If the input is not too large, you don't want to repeat the search many times and you do not have many patterns, it might be a good idea to use a single pattern algorithm several times. The Wikipedia article on search algorithms gives many algorithms with running and preprocessing times.
Implementations:
- https://hkn.eecs.berkeley.edu/~dyoo/java/index.html
- http://algs4.cs.princeton.edu/53substring/RabinKarp.java.html
- https://github.com/hankcs/AhoCorasickDoubleArrayTrie
- https://github.com/RokLenarcic/AhoCorasick
- https://github.com/robert-bor/aho-corasick
Presentations:
- http://www.slideshare.net/taka111/ahocorasick-string-matching-algorithm-15078438
Solution 2:
Convert the set of candidate strings into a deterministic finite state automaton and then run through the input string in linear time. Converting a single string into a DFS is well-covered in the standard books. You can convert a set of strings by first constructing a non-deterministic automaton and then determinizing it. That can create exponential blow-up in the worst case in the size of the automaton but the search afterwards is fast; especially if the target string is long and the candidates short that's going to work well.
Solution 3:
This is what regular expressions are for. As noted above, finite state automata are what you need, but that is exactly how a standard regexp-matcher is implemented.

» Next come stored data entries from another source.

/-! Sequences. -/

theorem seq_of {i : Instr} {s : State}
    (h : decide ((s.cursor = .cmd 1 24 (c7 i).uid ∧ s.startedOf 1 24 (c7 i).uid = some (c7 i) ∧ (c7 i).words = cmdWordsOf i ∧ (c7 i).phase = .started) ∧
      s.granted 1 24 = true ∧ s.turnOf 1 24 = some (c7 i).uid) = true)
    (h1 : s.badBeats = []) (ht : s.tags = [] := by rfl) (hl : s.lines = [] := by rfl) : Under i s 1 24 (c7 i) ∧ Physical s (c7 i) := ⟨under_of h, ⟨rfl, rfl, h1, ht, meets_Settled hl⟩⟩
/-- A prompt of three tokens for slot 1, its list at 0x5100. -/
def adm : Instr := .admission (cmd 1 (3 + 12 * 2 ^ 32) 0x7000 0x5100 0x8000 77 (0 + 4 * 2 ^ 16))
def admSt (free : Nat) (s1 : List Byte) : State := kvSt adm (kvMem run1 s1 free (1, [2]) [(2, 1, 3), (6, 0, 0)])
theorem meets_SequenceCommands : (Under adm (admSt 2 []) 1 24 (c7 adm) ∧ Physical (admSt 2 []) (c7 adm)) ∧
    (let s := admSt 2 []; seqState (slotAt s (s.ctx 1) 1) = 0 ∧ seqRetpend (slotAt s (s.ctx 1) 1) = false ∧ ceilDiv 3 (poolAt s (s.ctx 1) 0).pp = 1 ∧ 1 ≤ s.peekNat 0x5100 8 / 2 ^ 32 ∧
      1 + (poolAt s (s.ctx 1) 0).reserve ≤ s.peekNat (0x2000 + 24) 4 ∧ s.peekNat (0x4000 + 4) 4 = 6) ∧ Page (admSt 2 []) (poolAt (admSt 2 []) ((admSt 2 []).ctx 1) 0) 6 0 0 false :=
  ⟨seq_of (by decide +kernel) rfl, by decide +kernel, page_of (h := by decide +kernel)⟩
theorem test_admission : doneAs adm (admSt 2 []) 24 [1, 0] [(0x3030, leBytes 8 (entNat 1 0 false 6)), (0x2018, leBytes 4 1), (0x5140, leBytes 4 6), (0x5100, leBytes 4 1),
      (0x1040, bytes8 [1, 3 * 2 ^ 32, 0x5100, 0x7000, 0, 0x8000, 77, 12 * 2 ^ 20 + 4 * 2 ^ 44]), (0x9014, leBytes 4 3)] = true ∧
    refusedAs adm (admSt 1 []) 24 2 = true ∧ refusedAs adm (admSt 2 run1) 24 1 = true := by decide +kernel
def bat : Instr := .batch (cmd (1 + 5 * 2 ^ 32) 0xC000 2 0 0 0 0)
def batSt (w0 : Nat) : State := kvSt bat (kvMem (slotW w0 3 9 0x5000 0x6000 3) [] 2 (1, [2]) [])
theorem meets_batch : (Under bat (batSt 2) 1 24 (c7 bat) ∧ Physical (batSt 2) (c7 bat)) ∧ seqRetpend (slotAt (batSt 2) ((batSt 2).ctx 1) 0) = false ∧ seqRetpend (slotAt (batSt 7) ((batSt 7).ctx 1) 0) = true :=
  ⟨seq_of (by decide +kernel) rfl, by decide +kernel, by decide +kernel⟩
theorem test_batch : doneAs bat (batSt 2) 24 [1, 1] [(0xC000, [1, 1, 1, 0, 2 * 2 ^ 16 + 2 ^ 18, 1, 3, 0].flatMap (leBytes 4))] = true ∧
    doneAs bat (batSt 1) 24 [1, 2] [(0xC000, [1, 2, 1, 0, 2 ^ 16 + 2 ^ 18, 2, 3, 0].flatMap (leBytes 4))] = true ∧
    doneAs bat (batSt 7) 24 [0, 0] [(0x1000, List.replicate 64 0#8), (0xC000, [0, 0, 1, 0, 0, 0, 0, 0].flatMap (leBytes 4))] = true := by decide +kernel
def ret : Instr := .retire (cmd 0 0 0 0 0 0 0)
def retSt (w0 : Nat) (l : Nat × List Nat) : State := kvSt ret (kvMem (slotW w0 3 0 0x5000 0x6000 3) [] 2 l [(2, 1, 3)])
theorem meets_retire : (Under ret (retSt 2 (1, [2])) 1 24 (c7 ret) ∧ Physical (retSt 2 (1, [2])) (c7 ret) ∧ SeqOk (retSt 2 (1, [2])) ((retSt 2 (1, [2])).ctx 1) 0) ∧
    Page (retSt 2 (1, [2])) (poolAt (retSt 2 (1, [2])) ((retSt 2 (1, [2])).ctx 1) 0) 2 1 3 false := ⟨meets_kv (by decide +kernel) rfl (by decide +kernel), page_of (h := by decide +kernel)⟩
theorem test_retire : doneAs ret (retSt 2 (1, [2])) 24 [1, 0] [(0x3010, leBytes 8 (entNat 0 3 false 2)), (0x4008, leBytes 4 2), (0x2018, leBytes 4 3), (0x5000, leBytes 4 0), (0x1000, slotW 7 3 0 0x5000 0x6000 3)] = true ∧
    refusedAs ret (retSt 0 (1, [2])) 24 1 = true ∧ doneAs ret (retSt 1 (0, [])) 24 [0, 0] [(0x5000, leBytes 4 0), (0x1000, slotW 7 3 0 0x5000 0x6000 3)] = true := by decide +kernel
def egr : Instr := .egress (cmd 0 0 0 0 0 0 0)
def egrSt (next count : Nat) : State := kvSt egr (kvMem run1 [] 2 (1, [2]) [] ++ [(0x9014, leBytes 4 next), (0xB000, leBytes 8 count), (0x6080, rec1)])
theorem meets_egress : (Under egr (egrSt 2 1) 1 24 (c7 egr) ∧ Physical (egrSt 2 1) (c7 egr)) ∧
    (let s := egrSt 2 1; let q := slotAt s (s.ctx 1) 0; seqEgress q < (s.ctx 1).egrcnt ∧ min (seqLength q) (seqTail q) = 2 + 1 ∧ recKind (s.peekN (seqArea q + 64 + 32 * 2) 32) = 1) :=
  ⟨seq_of (by decide +kernel) rfl, by decide +kernel⟩
theorem test_egress : doneAs egr (egrSt 2 1) 24 [1, 0] [(0xA004, leBytes 4 99), (0xB000, leBytes 8 2), (0x9014, leBytes 4 3)] = true ∧ refusedAs egr (egrSt 2 4) 24 11 = true ∧
    doneAs egr (egrSt 3 4) 24 [0, 0] [(0xB000, leBytes 8 4), (0x9014, leBytes 4 3)] = true := by decide +kernel
def logI (pos : Nat) : Instr := .logapp (cmd 0 0xC000 pos 0 0 0 0)
def logSt (pos : Nat) (d : List Byte) (tail : Nat) : State := kvSt (logI pos) (kvMem (slotW 2 5 0 0x5000 0x6000 tail) [] 2 (1, [2]) [] ++ [(0xC000, d)])
theorem meets_logapp : (Under (logI 3) (logSt 3 (payBytes 64 (sxText 42 0)) 3) 1 24 (c7 (logI 3)) ∧ Physical (logSt 3 (payBytes 64 (sxText 42 0)) 3) (c7 (logI 3))) ∧
    (let s := logSt 3 (payBytes 64 (sxText 42 0)) 3; let q := slotAt s (s.ctx 1) 0; sxKind (payOf (s.peekN 0xC000 64)) = 1 ∧ 3 = seqTail q ∧ 3 < seqLength q ∧ seqTail q ≠ seqCap q) :=
  ⟨seq_of (by decide +kernel) rfl, by decide +kernel⟩
theorem test_logapp : after7 (logI 3) (logSt 3 (payBytes 64 (sxText 42 0)) 3) 24 (fun s d => d.phase == .performed && s.peekNat 0x60A0 4 == 3 && s.peekNat 0x60A4 1 == 1 && s.peekNat 0x60A8 8 == 42 &&
      s.peekN 0x1000 64 == slotW 2 5 0 0x5000 0x6000 4) = true ∧
    refusedAs (logI 3) (logSt 3 [] 3) 24 7 = true ∧ refusedAs (logI 2) (logSt 2 (payBytes 64 (sxText 42 0)) 3) 24 5 = true ∧ refusedAs (logI 4) (logSt 4 (payBytes 64 (sxText 42 0)) 4) 24 4 = true := by decide +kernel
def pfx : Instr := .pfxmatch (cmd 0x6000 2 0x7000 2 0 0 0)
def pfxSt (id : Nat) : State := kvSt pfx [(0x6040, rec1), (0x6060, rec1), (0x7040, rec1), (0x7060, rec1.take 8 ++ leBytes 4 id ++ rec1.drop 12)]
theorem meets_pfxmatch : (Under pfx (pfxSt 99) 1 24 (c7 pfx) ∧ Physical (pfxSt 99) (c7 pfx)) ∧ (∀ p, p < 2 → recKind ((pfxSt 98).peekN (0x6040 + 32 * p) 32) = 1 ∧ recKind ((pfxSt 98).peekN (0x7040 + 32 * p) 32) = 1) :=
  ⟨seq_of (by decide +kernel) rfl, by decide +kernel⟩
theorem test_pfxmatch : doneAs pfx (pfxSt 99) 24 [2, 0] [] = true ∧ doneAs pfx (pfxSt 98) 24 [1, 1] [] = true := by decide +kernel
def rpl (pos : Nat) : Instr := .replay (cmd 0x6000 (pos + 5 * 2 ^ 32) 0x8000 0 (0 + 4 * 2 ^ 32) 0 0)
def rplSt (pos : Nat) : State := kvSt (rpl pos) [(0x6040, rec1)]
theorem meets_replay : (Under (rpl 0) (rplSt 0) 1 24 (c7 (rpl 0)) ∧ Physical (rplSt 0) (c7 (rpl 0))) ∧
    (let s := rplSt 0; let r := s.peekN 0x6040 32; recPos r = 0 ∧ recKind r = 1 ∧ badRec r = false ∧ s.stale (c7 (rpl 0)) = false ∧ s.endPorts (c7 (rpl 0)) = [(0, 0)] ∧
      ((s.tile 0).inPort 0).streamRoom = true ∧ ((s.tile 0).inPort 0).fout = .raw) := ⟨seq_of (by decide +kernel) rfl, by decide +kernel⟩
theorem test_replay : runs (rpl 0) (rplSt 0) (fun s => match tget? ((s.tile 0).inPort 0).arrived 1 with | some b => sxKind b.data == 1 && sxTextId b.data == 99 && sxFlags b.data == 2 | none => false) = true ∧
    refusedAs (rpl 4) (rplSt 4) 24 5 = true := by decide +kernel
def mout : Instr := .migout (cmd 0 0xC000 55 3 0 0 0)
def moutSt (w0 : Nat) : State := kvSt mout (kvMem (slotW w0 0 0 0x5000 0x6000 0) [] 2 (0, []) [] ++ [(0xB000, leBytes 8 6), (0x8000, [9#8, 1#8])])
theorem meets_migout : (Under mout (moutSt 2) 1 24 (c7 mout) ∧ Physical (moutSt 2) (c7 mout) ∧ SeqOk (moutSt 2) ((moutSt 2).ctx 1) 0) ∧
    (let s := moutSt 2; let q := slotAt s (s.ctx 1) 0; seqState q = 2 ∧ seqBranch q = false ∧ seqTail q = 0 ∧ seqLength q = 0 ∧ seqSpill q = 0 ∧ seqEgress q < (s.ctx 1).egrcnt ∧
      s.peekNat (seqChain q + 1) 1 % 2 = 1) := ⟨meets_kv (by decide +kernel) rfl (by decide +kernel), by decide +kernel⟩
theorem test_migout : after7 mout (moutSt 2) 24 (fun s d => d.phase == .performed && s.peekNat 0xC000 4 == 0x47494D31 && s.peekNat 0xC008 8 == 55 && s.peekNat 0xC028 8 == 6 && s.peekN 0xD000 2 == [9#8, 1#8]) = true ∧
    refusedAs mout (moutSt 3) 24 1 = true := by decide +kernel
def min_ (key : Nat) : Instr := .migin (cmd 1 0xC000 key 3 0x20000 0x5100 0)
/-- The image that `moutSt`'s MIGOUT writes, read back into slot 1. -/
def minSt (key : Nat) (s1 : List Byte) : State :=
  let m := match exec mout (moutSt 2) with | .next s => s.mem | _ => []
  let s := kvSt (min_ key) []
  { s with mem := (m.writeN 0x1040 s1) }
theorem meets_migin : (Under (min_ 55) (minSt 55 []) 1 24 (c7 (min_ 55)) ∧ Physical (minSt 55 []) (c7 (min_ 55))) ∧
    (let s := minSt 55 []; let h := s.peekN 0xC000 256
     rb h 0 4 = 0x47494D31 ∧ rb h 4 4 = 1 ∧ rb h 8 8 = 55 ∧ rb h 16 2 = 3 ∧ rb h 18 1 = (poolAt s (s.ctx 1) 0).ppCode ∧ rb h 20 4 = 64 ∧ rb h 56 8 = 0 ∧ rb h 24 4 = 0 ∧ rb h 32 4 = 0 ∧ rb h 36 4 = 0 ∧ rb h 52 4 = 1) ∧
    seqState (slotAt (minSt 55 []) ((minSt 55 []).ctx 1) 1) = 0 := ⟨seq_of (by decide +kernel) rfl, by decide +kernel, by decide +kernel⟩
theorem test_migin : refusedAs (min_ 56) (minSt 56 []) 24 8 = true ∧ refusedAs (min_ 55) (minSt 55 run1) 24 1 = true := by decide +kernel
/-- The same in a DET context, which the statement is about. -/
theorem test_migin_det : after7 (min_ 55) ((minSt 55 []).setCtx 1 { (minSt 55 []).ctx 1 with relaxed := false }) 24 (fun s d => d.phase == .performed && seqPlist (slotAt s (s.ctx 1) 1) == 0x5100 &&
    seqArea (slotAt s (s.ctx 1) 1) == 0x20000 && s.peekNat 0xB000 8 == 6 && s.peekNat 0x9018 8 == 6) = true := by decide +kernel
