-- ==== Sys2Proof/Machine/Core.lean ====
section
/-! DEFINITION. The machine as the host's interface takes it. -/

def Sys2Proof.core : Host.Core :=
  { State := Sys2Proof.Machine.State
    Fault := Sys2Proof.Machine.Fault
    Refusal := Sys2Proof.Machine.Refusal
    step := Sys2Proof.Machine.step
    reset := Sys2Proof.Machine.State.reset }
end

In java you could write something like:
StringBuilder sb = new StringBuilder();
bool first = true;
for (String subStr : substrings) {
if (first)
first = false;
else
sb.append('|');
sb.append(escape(subStr));
}
Pattern p = Pattern.compile(sb.toString());
the method escape
should escape any characters which have special meanings in a regexp.
Solution 4:
Rabin-Karp multiple pattern search appears to be the fastest.